Interleukin 18 (IL18) stimulates interferon-γ production in Th1 cells which are prominent in the thyroid of Hashimoto thyroiditis (HT). We investigated the association between the IL18 gene and HT. There were 116 children with HT and 1272 controls. rs187238 and rs1946518 in the promoter region of the IL18 gene were genotyped. Differences in genotype, allele, carrier, and haplotype distributions between patients and controls were compared. A Pc value <0.05 was considered significant. The frequency of the C/G genotype of rs187238 was significantly higher in patients and conferred a risk of HT (OR, 1.96; 95% CI, 1.30-2.95; Pc, 0.0021).
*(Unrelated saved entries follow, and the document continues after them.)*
/-- ADD of a fresh id, run: the id then stands in the last entry, and the bytes below it are as they were. -/
theorem State.Inv.run_add {s : State} (h : s.Inv) (hf : s.Free) (ht : s.turns = []) (hlt : s.count < s.maxServo)
    {c : Byte} {v : Word} (hfresh : ∀ i < s.count, s.tpl.cell? (entryAt i) ≠ some (maskId c)) {rest : List (List Byte)}
    (hops : s.hostOps = encode (.add c v) :: rest) : ∃ m : Memory,
    (∀ k, Sys2Proof.core.run (k + 2) s =
      Sys2Proof.core.run k (State.committed m (s.count + 1) { s with draws := s.draws + 2, hostOps := rest })) ∧
    m.cell? (entryAt s.count) = some (maskId c) ∧ ∀ a < entryAt s.count, a ≠ 1 → m.cell? a = s.tpl.cell? a := by
  have hT : State.TemplateInv { s with draws := s.draws + 1, hostOps := rest } :=
    State.templateInv_congr (h.template hf.inited) rfl rfl rfl
  have hf' : State.Free { s with draws := s.draws + 1, hostOps := rest } := ⟨hf.inited, hf.eng, hf.busy, hf.phase⟩
  have hcommit := commitMutation_add (s := { s with
    draws := s.draws + 2, hostOps := rest, busy := true, pend := some (.add (maskId c) v s.count) })
    hlt (maskId c) v s.count
  refine ⟨_, run_mutation hf ht rfl rfl hops (execAdd_begins hf' hlt (hT.find_eq_none hfresh) v) hcommit, ?_,
    fun a ha h1 => ?_⟩
  · rw [State.cell?_seal_appendEntry]
    simp only [entryAt]
    grind
  · simp only [entryAt] at ha
    rw [State.cell?_seal_appendEntry]
    grind

/-- REMOVE of the id in the last entry, run: the bytes below it are as they were. -/
theorem State.Inv.run_remove_last {s : State} (h : s.Inv) (hf : s.Free) (ht : s.turns = []) {n : Nat} (hn : s.count = n + 1)
    {c : Byte} (hlast : s.tpl.cell? (entryAt n) = some (maskId c)) {rest : List (List Byte)}
    (hops : s.hostOps = encode (.remove c) :: rest) : ∃ m : Memory,
    (∀ k, Sys2Proof.core.run (k + 2) s =
      Sys2Proof.core.run k (State.committed m n { s with draws := s.draws + 2, hostOps := rest })) ∧
    ∀ a < entryAt n, a ≠ 1 → m.cell? a = s.tpl.cell? a := by
  obtain rfl : n = s.count - 1 := by omega
  have hT2 : State.TemplateInv { s with
      draws := s.draws + 2, hostOps := rest, busy := true, pend := some (.remove (maskId c) (s.count - 1)) } :=
    State.templateInv_congr (h.template hf.inited) rfl rfl rfl
  have hT1 : State.TemplateInv { s with draws := s.draws + 1, hostOps := rest } :=
    State.templateInv_congr (h.template hf.inited) rfl rfl rfl
  have hf' : State.Free { s with draws := s.draws + 1, hostOps := rest } := ⟨hf.inited, hf.eng, hf.busy, hf.phase⟩
  have hk : s.count - 1 < s.count := by omega
  have hcommit := commitMutation_remove (s := { s with
    draws := s.draws + 2, hostOps := rest, busy := true, pend := some (.remove (maskId c) (s.count - 1)) })
    (h.capacity hf.inited).2.2 (maskId c) (s.count - 1)
  refine ⟨_, run_mutation hf ht rfl rfl hops (execRemove_begins hf' (hT1.find_eq_some hk hlast)) hcommit, fun a ha h1 => ?_⟩
  simp only [entryAt] at ha
  rw [hT2.cell?_seal_removeEntry hk]
  grind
So did the frequencies of allele C (OR, 1.73; 95% CI, 1.22-2.44; Pc, 0.0035) and carrier C (OR, 1.96; 95% CI, 1.31-2.92; Pc, 0.0017), however the frequency of the G/G genotype was significantly lower in patients than in controls (OR, 0.51; 95% CI, 0.34-0.76; Pc, 0.0034). There was no association between HT and rs1946518. The CT haplotype was significantly more frequent in patients than in controls and conferred a risk of HT (OR, 1.76; 95% CI, 1.24-2.49; Pc, 0.0049). We concluded that the IL18 gene was associated with HT in children. The rs187238C allele and CT haplotype conferred a risk of HT.